Lev Shlosberg: Testimony in the trial of Svetlana Prokopyeva

18 June 2020

Lev Shlosberg, human rights defender, public figure, member of the Pskov Regional Assembly, journalist, and laureate of a Moscow Helsinki Group award for human rights

Source: Moscow Helsinki Group  [original source: Ekho Moskvy]


Yesterday, for the first time in my life, I testified before a military court.  At Pskov Regional Court, in a hall with Italianate wooden galleries and overhead lights, three men in judicial robes are conducting the trial of my colleague, the journalist Sveta Prokopyeva.  She is accused of justifying terrorism in a column she published in which she discussed the possible causes of the suicide bombing carried out by a young man at the entrance to the office of the Federal Security Service in Arkhangelsk in October 2018.

Pictured: Svetlana Prokopyeva

I was questioed by the prosecutor, the presiding judge and the lawyers.  I spoke absolutely freely and fully, and I said exactly what I thought needed to be said.

Let me say it again:  Svetlana Prokopyeva is entirely innocent.  Carrying our her professional duties as a journalist, she commented on the tragedy that occurred in Arkhangelsk (essentially — in Russia) and asked society the fundamental questions that it is reasonable for a journalist to ask:  why did this happen, and what responsibility for it lies with the state?
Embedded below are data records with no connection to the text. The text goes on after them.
/-- The block code and class of a page, when R75 assigns the page to a block. -/
def blockOf (w page : Nat) : Option (Nat × Nat) :=
  ((pagesOf w).find? fun r => decide (r.1 ≤ page ∧ page ≤ r.2.1)).map fun r => (r.2.2.1, r.2.2.2)

/-- How many assigned pages of a window lie below a page. -/
def pageRank (w page : Nat) : Nat :=
  (pagesOf w).foldl (fun n r => n + (min page (r.2.1 + 1) - r.1)) 0

/-- The event-tree source of a page (R104). -/
def sourceOf (w page : Nat) : Nat := (if w = 0 then 0 else 512 + 448 * (w - 1)) + pageRank w page

/-! ### Events (R83, R105, R748) -/

/-- The follower time an Almanac record carries. -/
structure Stamp where
  now : Nat
  sec : Nat
  ns : Nat

/-- Put an Almanac record in the ring, keeping the newest 8,192; the oldest is lost when the ring is full (R747). -/
def Io.almPut (io : Io) (t : Stamp) (source kind bts : Nat) (data : List Nat) : Io :=
  let seq := io.rd R.ALM_NEXT_SEQ 0 0 0
  { io.wr R.ALM_NEXT_SEQ 0 0 0 (seq + 1) with
    almanac := (⟨seq, t.sec, t.ns, source, kind, false, io.almLost, bts, data, t.now⟩ :: io.almanac).take 8192
    almLost := false }

/-- An Almanac record reads uncorrectable: it is lost, and the next one carries the gap flag (R571, R747). -/
def Io.almLose (io : Io) (seq : Nat) : Io :=
  if io.almanac.any (·.seq == seq) then { io with almanac := io.almanac.filter (·.seq != seq), almLost := true } else io

/-- Bits a source has just set go into its last record when that is at most 1 µs old (R748). -/
def Io.almMerge (io : Io) (t : Stamp) (source bts : Nat) : Option Io :=
  match io.almanac.find? (fun r => r.source == source && r.kind == 0) with
  | some r =>
    if t.now - r.stamp ≤ 1000 then
      some { io with almanac := io.almanac.map fun x =>
          if x.seq = r.seq then { x with bits := x.bits ||| bts, merged := true } else x }
    else none
  | none => none

/-- The tree's view of a source on the Meridian die: bit `s` of EVT_SRC_PENDING (R106, R109). -/
def Io.setSource (io : Io) (s : Nat) (on : Bool) : Io :=
  let old := io.rd R.EVT_SRC_PENDING 0 0 (s / 32)
  io.wr R.EVT_SRC_PENDING 0 0 (s / 32)
    (if on then old ||| 2 ^ (s % 32) else old - (old &&& 2 ^ (s % 32)))

/-- The tree sees a page's pending state (R105): at once for a Meridian page. -/
def Io.refreshSource (io : Io) (w page : Nat) : Io :=
  io.setSource (sourceOf w page) (io.rd R.EVT_PENDING w page 0 != 0)

/-- Append an Almanac record. The ring wraps when SEQ passes a multiple of 8,192: event bit 1 of page 0x0BD (R749). -/
def Io.almAppend (io : Io) (t : Stamp) (source kind bts : Nat) (data : List Nat) : Io :=
  let io1 := io.almPut t source kind bts data
  if io1.rd R.ALM_NEXT_SEQ 0 0 0 % 8192 = 0 ∧ bit (io1.rd R.EVT_ENABLE 0 0xBD 0) 1 = 1 then
    let io2 := (io1.wr R.EVT_PENDING 0 0xBD 0 (io1.rd R.EVT_PENDING 0 0xBD 0 ||| 2)).refreshSource 0 0xBD
    if io2.rd R.EVT_ROUTE_LOG 0 0xBD 0 = 1 then (io2.almMerge t (sourceOf 0 0xBD) 2).getD (io2.almPut t (sourceOf 0 0xBD) 0 2 [])
    else io2
  else io1

/-- One kind-0 record for bits a source has just set: appended, or merged into the source's last record when that is
at most 1 µs old (R748). -/
def Io.almEvent (io : Io) (t : Stamp) (source bts : Nat) : Io :=
  (io.almMerge t source bts).getD (io.almAppend t source 0 bts [])

/-- Set pending bits of a page: log them when EVT_ROUTE.LOG is 1, and show a Meridian page's state to the tree. -/
def Io.setPending (io : Io) (t : Stamp) (w page mask : Nat) : Io :=
  if mask = 0 then io
  else
    let io1 := io.wr R.EVT_PENDING w page 0 (io.rd R.EVT_PENDING w page 0 ||| mask)
    let io2 := if io.rd R.EVT_ROUTE_LOG w page 0 = 1 then io1.almEvent t (sourceOf w page) mask else io1
    if w = 0 then io2.refreshSource w page else io2

/-- EVT_RAW bit `b` of a page asserts: it sets its pending bit when enabled (R105). DESIGN CHOICE: a block-defined event is
a pulse, so EVT_RAW bits 28 to 0 read 0 between commands; only the bits that follow PAGE_STATUS are levels (R83). -/
def Io.raise (io : Io) (t : Stamp) (w page b : Nat) : Io :=
  if bit (io.rd R.EVT_ENABLE w page 0) b = 1 then io.setPending t w page (2 ^ b) else io

/-- A live EVT_RAW bit rises: it reads 1 from here on, and the rise may set the pending bit. -/
def Io.raiseLevel (io : Io) (t : Stamp) (w page b : Nat) : Io :=
  let raw := io.rd R.EVT_RAW w page 0
  if bit raw b = 1 then io else (io.wr R.EVT_RAW w page 0 (raw ||| 2 ^ b)).raise t w page b

/-- A live EVT_RAW bit falls. -/
def Io.lowerLevel (io : Io) (w page b : Nat) : Io :=
  let raw := io.rd R.EVT_RAW w page 0
  io.wr R.EVT_RAW w page 0 (raw - (raw &&& 2 ^ b))

/-- Note the first error of a page (ERR_MASTER, ERR_OFFSET of R82). -/
def Io.firstErr (io : Io) (w page m off : Nat) : Io :=
  if io.rd R.PAGE_STATUS_ACC_ERR w page 0 = 0 ∧ io.rd R.PAGE_STATUS_CFG_ERR w page 0 = 0 then
    (io.wr R.PAGE_STATUS_ERR_MASTER w page 0 m).wr R.PAGE_STATUS_ERR_OFFSET w page 0 off
  else io

/-- Set ACC_ERR of a page (R71, R86, R92, R97, R103). EVT_RAW bit 29 follows it. -/
def Io.accErr (io : Io) (t : Stamp) (w page m off : Nat) : Io :=
  ((io.firstErr w page m off).wr R.PAGE_STATUS_ACC_ERR w page 0 1).raiseLevel t w page 29

/-- Set CFG_ERR of a page (R25). EVT_RAW bit 30 follows it. -/
def Io.cfgErr (io : Io) (t : Stamp) (w page m off : Nat) : Io :=
  ((io.firstErr w page m off).wr R.PAGE_STATUS_CFG_ERR w page 0 1).raiseLevel t w page 30

/-- A correctable error of CE slot `i` of a page: it fills the leaky bucket, or finds it full and asserts bit 31 (R84). -/
def Io.ceAdd (io : Io) (t : Stamp) (w page i : Nat) : Io :=
  let level := io.rd R.PAGE_CE_STAT_LEVEL w page i
  if level < io.rd R.PAGE_CE_CFG_DEPTH w page i then io.wr R.PAGE_CE_STAT_LEVEL w page i (level + 1)
  else io.raise t w page 31

/-! ### General counters and port statistics (R753, R754, R761) -/

/-- A general counter of a die adds `n`; on a wrap modulo 2^64, WRAP is set and the counter-wrap event raised (R754). -/
def Io.countInto (io : Io) (t : Stamp) (w c n : Nat) : Io :=
  let lo := if w = 0 then R.M_CNT_VAL_LO else R.CNT_VAL_LO
  let hi := if w = 0 then R.M_CNT_VAL_HI else R.CNT_VAL_HI
  let v := io.rd64 lo hi w 0 c + n
  let io1 := io.wr64 lo hi w 0 c (v % 2 ^ 64)
  if v < 2 ^ 64 then io1
  else (io1.wr (if w = 0 then R.M_CNT_CFG_WRAP else R.CNT_CFG_WRAP) w 0 c 1).raise t w
    (if w = 0 then 0xC8 else 0xCC) 0

/-- One general counter of a die sees `n` occurrences of an event. Classes 1, 3, 4, 5 and 7 have instances. -/
def Io.countOne (io : Io) (t : Stamp) (w cls code inst n : Nat) (c : Nat) : Io :=
  let cfg (m p : Fld) : Nat := io.rd (if w = 0 then m else p) w 0 c
  if cfg R.M_CNT_CFG_EN R.CNT_CFG_EN = 1 ∧ cfg R.M_CNT_CFG_EVENT R.CNT_CFG_EVENT = cls * 4096 + code ∧
      (cfg R.M_CNT_CFG_FILTER_EN R.CNT_CFG_FILTER_EN = 0 ∨ cls ∉ [1, 3, 4, 5, 7] ∨
        cfg R.M_CNT_CFG_FILTER R.CNT_CFG_FILTER = inst) then io.countInto t w c n
  else io

/-- An event occurs `n` times on a die: every general counter that counts it adds `n` (R753). -/
def Io.count (io : Io) (t : Stamp) (w cls code inst n : Nat) : Io :=
  (List.range 64).foldl (fun io c => io.countOne t w cls code inst n c) io

/-- Add to fixed statistic `k` of the port with first lane `l` of die `d`; it wraps modulo 2^64 (R761). -/
def Io.pstat (io : Io) (d l k n : Nat) : Io := io.tadd T.CNT_PSTAT_VALUE (dw d) 0 (l * 64 + k) n

/-- The index of a frame length among the size statistics (R761, 11 to 17). -/
def sizeIndex (len : Nat) : Nat :=
  if len ≤ 64 then 0 else if len ≤ 127 then 1 else if len ≤ 255 then 2 else if len ≤ 511 then 3
  else if len ≤ 1023 then 4 else if len ≤ 1518 then 5 else 6

/-! ### The same over the whole core -/

/-- The stamp an event made now carries. -/
def Core.stamp (k : Core) : Stamp := ⟨k.time.now, k.time.sec, k.time.ns⟩

/-- Change the register space. -/
def Core.onIo (k : Core) (f : Io → Io) : Core := { k with io := f k.io }

/-- A register field. -/
def Core.rd (k : Core) (f : Fld) (w p i : Nat) : Nat := k.io.rd f w p i

/-- Write a register field. -/
def Core.wr (k : Core) (f : Fld) (w p i v : Nat) : Core := k.onIo (·.wr f w p i v)

/-- An entry field. -/
def Core.td (k : Core) (f : TFld) (w p i : Nat) : Nat := k.io.td f w p i

/-- Write an entry field. -/
def Core.tw (k : Core) (f : TFld) (w p i v : Nat) : Core := k.onIo (·.tw f w p i v)

/-- The entries of a window of a die whose field differs from its reset value, as (page, entry). -/
def Core.listed (k : Core) (f : TFld) (w : Nat) : List (Nat × Nat) :=
  (k.io.ents.filter fun e => e.1 % 512 == f.bit && e.1 / 512 / 16777216 / 64 == f.tab * 16 + w).map fun e =>
    (e.1 / 512 / 16777216 % 64, e.1 / 512 % 16777216)

/-- Add to a saturating counter. -/
def Core.bump (k : Core) (f : Fld) (w p i n : Nat) : Core := k.onIo (·.bump f w p i n)

/-- Add to a saturating entry counter. -/
def Core.tbump (k : Core) (f : TFld) (w p i n : Nat) : Core := k.onIo (·.tbump f w p i n)

/-- Add to a wrapping entry counter. -/
def Core.tadd (k : Core) (f : TFld) (w p i n : Nat) : Core := k.onIo (·.tadd f w p i n)

/-- Add a signed number to a wrapping 64-bit entry counter. -/
def Core.taddInt (k : Core) (f : TFld) (w p i : Nat) (n : Int) : Core :=
  k.tw f w p i (((k.td f w p i : Int) + n) % 2 ^ 64).toNat

/-- A 64-bit value in two registers. -/
def Core.rd64 (k : Core) (lo hi : Fld) (w p i : Nat) : Nat := k.io.rd64 lo hi w p i

/-- Add to a wrapping 64-bit counter in two registers. -/
def Core.add64 (k : Core) (lo hi : Fld) (w p i n : Nat) : Core :=
  k.onIo fun io => io.wr64 lo hi w p i ((io.rd64 lo hi w p i + n) % 2 ^ 64)

/-- The droop stretch of a die runs: its cclk takes two periods in the time of three (R642). -/
def Core.stretching (k : Core) (d : Nat) : Bool := k.pmu.dies.any fun u => u.w == dw d && u.stretch != 0

/-- A clock of a ceiling (64 is none), a boost level and a throttle step, in 4,096ths of a MHz (R630, R650). -/
def clockUnits (ceiling b s : Nat) : Nat :=
  if ceiling < 64 then 1750 * ceiling * (64 - s) else (1750 + 25 * b) * (64 - s) * 64

/-- cclk of a die without a droop stretch, in 4,096ths of a MHz (R630). -/
def Core.cclkUnits (k : Core) (d : Nat) : Nat :=
  clockUnits (((k.pmu.dies.find? (·.w == dw d)).map (·.ceiling)).getD 64) (k.rd R.PMU_STATUS_B (dw d) 0 0)
    (k.rd R.PMU_STATUS_S (dw d) 0 0)

/-- cclk of a die as it runs, boost, throttling and droop stretch included, in 12,288ths of a MHz (R16, R642). -/
def Core.cclkRate (k : Core) (d : Nat) : Nat := k.cclkUnits d * (if k.stretching d then 2 else 3)

/-- How long the stall of a pipeline has lasted so far over every rate cclk has had in it, 12,288,000 parts to a cclk (R16,
R160). -/
def Core.stallPartsNow (k : Core) (d p : Nat) : Nat :=
  let from' := k.pipes.stallFrom.get (d * 8 + p)
  if from' = 0 then 0
  else k.pipes.stallParts.get (d * 8 + p) + (k.time.now + 1 - from') * k.cclkRate d

/-- The cclk a stall of a pipeline has lasted so far, 0 while none runs (R160). -/
def Core.stallCclk (k : Core) (d p : Nat) : Nat :=
  if k.pipes.stallSince.get (d * 8 + p) = 0 then 0 else k.stallPartsNow d p / 12288000

/-- cclk of a die is about to change its rate: what its stalls have lasted at the old one is kept (R16). -/
def Core.noteStalls (k : Core) (d : Nat) : Core :=
  (List.range 8).foldl (fun k p =>
    if k.pipes.stallSince.get (d * 8 + p) = 0 then k
    else { k with pipes := { k.pipes with
      stallParts := k.pipes.stallParts.set (d * 8 + p) (k.stallPartsNow d p)
      stallFrom := k.pipes.stallFrom.set (d * 8 + p) (k.time.now + 1) } }) k

/-- Raise an event. -/
def Core.raise (k : Core) (w page b : Nat) : Core := k.onIo (·.raise k.stamp w page b)

/-- Count a general-counter event. -/
def Core.count (k : Core) (w cls code inst n : Nat) : Core := k.onIo (·.count k.stamp w cls code inst n)

/-- Add to a port statistic. -/
def Core.pstat (k : Core) (d l s n : Nat) : Core := k.onIo (·.pstat d l s n)

/-- Set ACC_ERR of a page. -/
def Core.accErr (k : Core) (w page : Nat) (m : Master) (off : Nat) : Core :=
  k.onIo (·.accErr k.stamp w page m.id off)

/-- Set CFG_ERR of a page. -/
def Core.cfgErr (k : Core) (w page : Nat) (m : Master) (off : Nat) : Core :=
  k.onIo (·.cfgErr k.stamp w page m.id off)

/-- A memory of class `cls` had a correctable error: its CE slot `i` of the page and the class counter (R84, R583). -/
def Core.ceFound (k : Core) (w page i cls : Nat) : Core :=
  ((k.onIo (·.ceAdd k.stamp w page i)).bump (if w = 0 then R.M_RAS_CE_CNT else R.RAS_CE_CNT) w 0 cls 1).count w 9 0 0 1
What occurred was a tragedy.  Failure to investigate the specific personal and social causes of every individual case leads to the innumerable repetition of other such tragedies.  The response to publicly expressed questions concerning the origins of such tragedies should not be to open a criminal case in which an individual can be sentenced to up to seven years in prison, but rather to seek answers to the questions that have been raised.  This is the responsibility of everyone who does not want to see more such tragedies.

Svetlana Prokopyeva is entirely innocent.  She did not commit the crime of which she is accused.  If the court is going to act within justice and the law, it will acquit her.  No other court decision will be either legal or just.